Create index is slow on the huge no. of documents

I am creating two index on a Couchbase cluster.

One is the primary index, the other is a secondary. I am creating these indexes on approximately 30 billions documents. The secondary index is for 3 elements.

I started to create them 7 hours ago. However the current progresses are 35 and 39 percent.
Is it usually take a time to create indexes on such huge data or is something is wrong on my environment ?
When do you think that the creation will finish ?

The size of the cluster is 4 nodes (16 cores for each) and the total index RAM quota is 10GB. 2 nodes are index server.

The index Settings is as follows:

Indexer Threads: 8
In Memory Snapshot Interval: 200 ms
Stable Snapshot Interval: 5000 ms
Max Rollback Points: 5
Indexer Log Level: info

Thanks

The index build times can be high for a few reasons;

  • retrieval of the information from data service is slow.
  • index nodes can’t save the index to disk fast enough

There are a few options;

  • use defer_build option to build both indexes together. defer build will ensure you scan once and build both indexes.
  • you could also partition your indexes and get more nodes to parallelize your index build. for partitioning you can specify a filter (WHERE clause in CREATE INDEX). However I should note that there may be some queries that may not be able to take advantage of range scans in the index that is partitioned.
  • Last, We have another option in 4.5 called memory optimized indexes that can build the index much faster in memory - however given the count of the docs, I don’t think you will be able to fit your index into memory.

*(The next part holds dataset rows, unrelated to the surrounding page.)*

-- ==== Sys2Proof/Machine/Loader.lean ====
section
/-!
DEFINITION. The loader: code objects (R113 to R119), the verifier of slipcode (R120 to R123) and the graph table (R272, R381).
-/
namespace Sys2Proof.Machine

/-! ## Sections (R113, R114) -/

structure Section where
  typ   : Nat
  link  : Nat
  off   : Nat
  size  : Nat
  align : Nat
  pad   : Nat
  deriving DecidableEq, Repr

def sectionAt (bs : List Byte) (o : Nat) : Section :=
  { typ := leAt bs o 4, link := leAt bs (o + 4) 4, off := leAt bs (o + 8) 8, size := leAt bs (o + 16) 8
    align := leAt bs (o + 24) 4, pad := leAt bs (o + 28) 4 }

def sectionsOf (bs : List Byte) : List Section :=
  (List.range (min (leAt bs 12 4) 32)).map fun k => sectionAt bs (leAt bs 16 8 + 32 * k)

/-- The contents of a section. -/
def contents (bs : List Byte) (x : Section) : List Byte := (bs.drop x.off).take x.size

def sectionOfType (bs : List Byte) (t : Nat) : Option Section := (sectionsOf bs).find? fun x => x.typ = t
/-- The contents of the section of a type; nothing where there is none. -/
def contentsOf (bs : List Byte) (t : Nat) : List Byte := ((sectionOfType bs t).map (contents bs)).getD []

/-- No value occurs twice. -/
def distinct (ns : List Nat) : Bool := ns.eraseDups.length = ns.length

/-- Check 6. Contents are compared with one another, and not with the header or the section table (log 53). -/
def sectionsOk (bs : List Byte) (sig : Nat) : Bool :=
  let xs := sectionsOf bs
  let one (x : Section) : Bool :=
    1 ≤ x.typ && x.typ ≤ 9 && (if x.typ = 9 then x.link < xs.length else x.link = 0) && x.off % 8 = 0 && x.off + x.size ≤ sig
    && x.align ≤ 21 && x.pad = 0 && (x.typ ≠ 1 || x.size % 4 = 0)
  1 ≤ leAt bs 12 4 && leAt bs 12 4 ≤ 32 && xs.all one
  && leAt bs 8 4 = (if xs.any fun x => x.typ = 2 then 1 else 0)
  && distinct ((xs.filter fun x => x.typ ≠ 9).map (·.typ)) && distinct ((xs.filter fun x => x.typ = 9).map (·.link))
  && decide ((xs.filter fun x => x.size ≠ 0).Pairwise fun x y => x.off + x.size ≤ y.off ∨ y.off + y.size ≤ x.off)

/-! ## Symbols and entries (R115, R117) -/

/-- A symbol record, with its name out of the name area. -/
structure Symbol where
  name  : List Byte
  sec   : Nat
  bind  : Nat
  kind  : Nat
  value : Nat
  size  : Nat
  deriving DecidableEq, Repr

/-- The name at an offset of the name area, up to its NUL. -/
def symbolName (area : List Byte) (o : Nat) : List Byte := (area.drop o).takeWhile (· ≠ 0)

/-- The symbols. A section too short for its count holds none (log 53). -/
def symbolsOf (bs : List Byte) : List Symbol :=
  let c := contentsOf bs 8
  let n := leAt c 0 8
  if 8 + 24 * n ≤ c.length then
    (List.range n).map fun k =>
      let f (o w : Nat) : Nat := leAt c (8 + 24 * k + o) w
      { name := symbolName (c.drop (8 + 24 * n)) (f 0 4), sec := f 4 2, bind := f 6 1, kind := f 7 1, value := f 8 8, size := f 16 8 }
  else []

/-- A symbol is defined: in a section of the object, or absolute. -/
def Symbol.ok (bs : List Byte) (x : Symbol) : Bool := x.sec = 0xFFFF || x.sec < (sectionsOf bs).length

/-- An entry record. -/
structure EntryRec where
  sym   : Nat
  units : Nat
  level : Nat
  rf    : Nat
  off   : Nat
  deriving DecidableEq, Repr

/-- The entry records; bytes past the last whole record are not read (log 53). -/
def entriesOf (bs : List Byte) : List EntryRec :=
  let c := contentsOf bs 5
  (List.range (c.length / 16)).map fun k =>
    { sym := leAt c (16 * k) 4, units := leAt c (16 * k + 4) 2, level := leAt c (16 * k + 6) 1, rf := leAt c (16 * k + 7) 1
      off := leAt c (16 * k + 8) 8 }

/-- The body is slipcode. -/
def EntryRec.slip (e : EntryRec) : Bool := e.rf / 4 % 2 = 1

/-- Check 7. A body in .text begins at an instruction word, so that its offset is a multiple of 4 (log 53). -/
def entryOk (bs : List Byte) (e : EntryRec) : Bool :=
  ((symbolsOf bs)[e.sym]?).any (fun x => x.kind = 1) && 1 ≤ e.units && e.units ≤ 1024 && e.level ≤ 7 && e.rf % 4 ≠ 3 && e.rf < 8
  && (e.slip || (e.off < (contentsOf bs 1).length && e.off % 4 = 0))

/-! ## The verifier (R120 to R122) -/

/-- Value types: 1 i32, 2 f32, 3 f64; 0 for an unknown type in code that is not reached. -/
abbrev ValType := Nat

def isValType (t : Nat) : Bool := 1 ≤ t && t ≤ 3

/-- An open block: 0 the body, 1 block, 2 loop, 3 if, 4 else; its result type (0 none), its entry height, and whether the
code is past a br, an exit or a trap. -/
structure Block where
  kind   : Nat
  result : ValType
  height : Nat
  dead   : Bool
  deriving DecidableEq, Repr

/-- The verifier's state: what is left of the body, the stack, the open blocks (innermost first). -/
structure Verifier where
  rest   : List Byte
  stack  : List ValType
  blocks : List Block
  deriving DecidableEq, Repr

/-- What a body is checked against. -/
structure SlipBody where
  locals : List ValType
  depth  : Nat
  level  : Nat
  /-- Symbols of kind data. -/
  data   : List Nat
  deriving DecidableEq, Repr

/-- An unsigned LEB128 number; the model reads at most ten bytes (log 53). -/
def uleb : Nat → List Byte → Option (Nat × List Byte)
  | 0, _ | _ + 1, [] => none
  | n + 1, b :: bs =>
    if b.toNat < 128 then some (b.toNat, bs) else (uleb n bs).map fun r => (b.toNat % 128 + 128 * r.1, r.2)

namespace Verifier

/-- Takes n bytes. -/
def bytes (v : Verifier) (n : Nat) : Option (Nat × Verifier) :=
  if v.rest.length < n then none else some (leAt v.rest 0 n, { v with rest := v.rest.drop n })

def number (v : Verifier) : Option (Nat × Verifier) := (uleb 10 v.rest).map fun r => (r.1, { v with rest := r.2 })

What is the document key size and index key size? just curious.
thanks
-cihan

Hi cihangirb,

Thank you for your reply. The index key size is 45 bytes.
I am using 4 nodes for the cluster and each node is 16 cores and SSD storage on AWS.
I don’t think retrieval or save is slow, but what do you think ?

Thanks

@webber - Have you ever found a solution for this problem ?

@eldorado,

Just for your information, the underlying storage engine probably used when @webber tried this use case was ForestDB (Considering that the time of initial post is May’16). The current underlying storage engine being used is Plasma which is very different and better performant when compared to ForestDB.

Thanks,
Varun

@varun.velamuri - Sure … I know plasma is better bet than ForestDB but was looking for information on what was his choice if he ever resolved the issue. Lot of cases I see dangling closure of threads with no solution . So would be really helpful to close case with resolutions . but thanks for pointing out .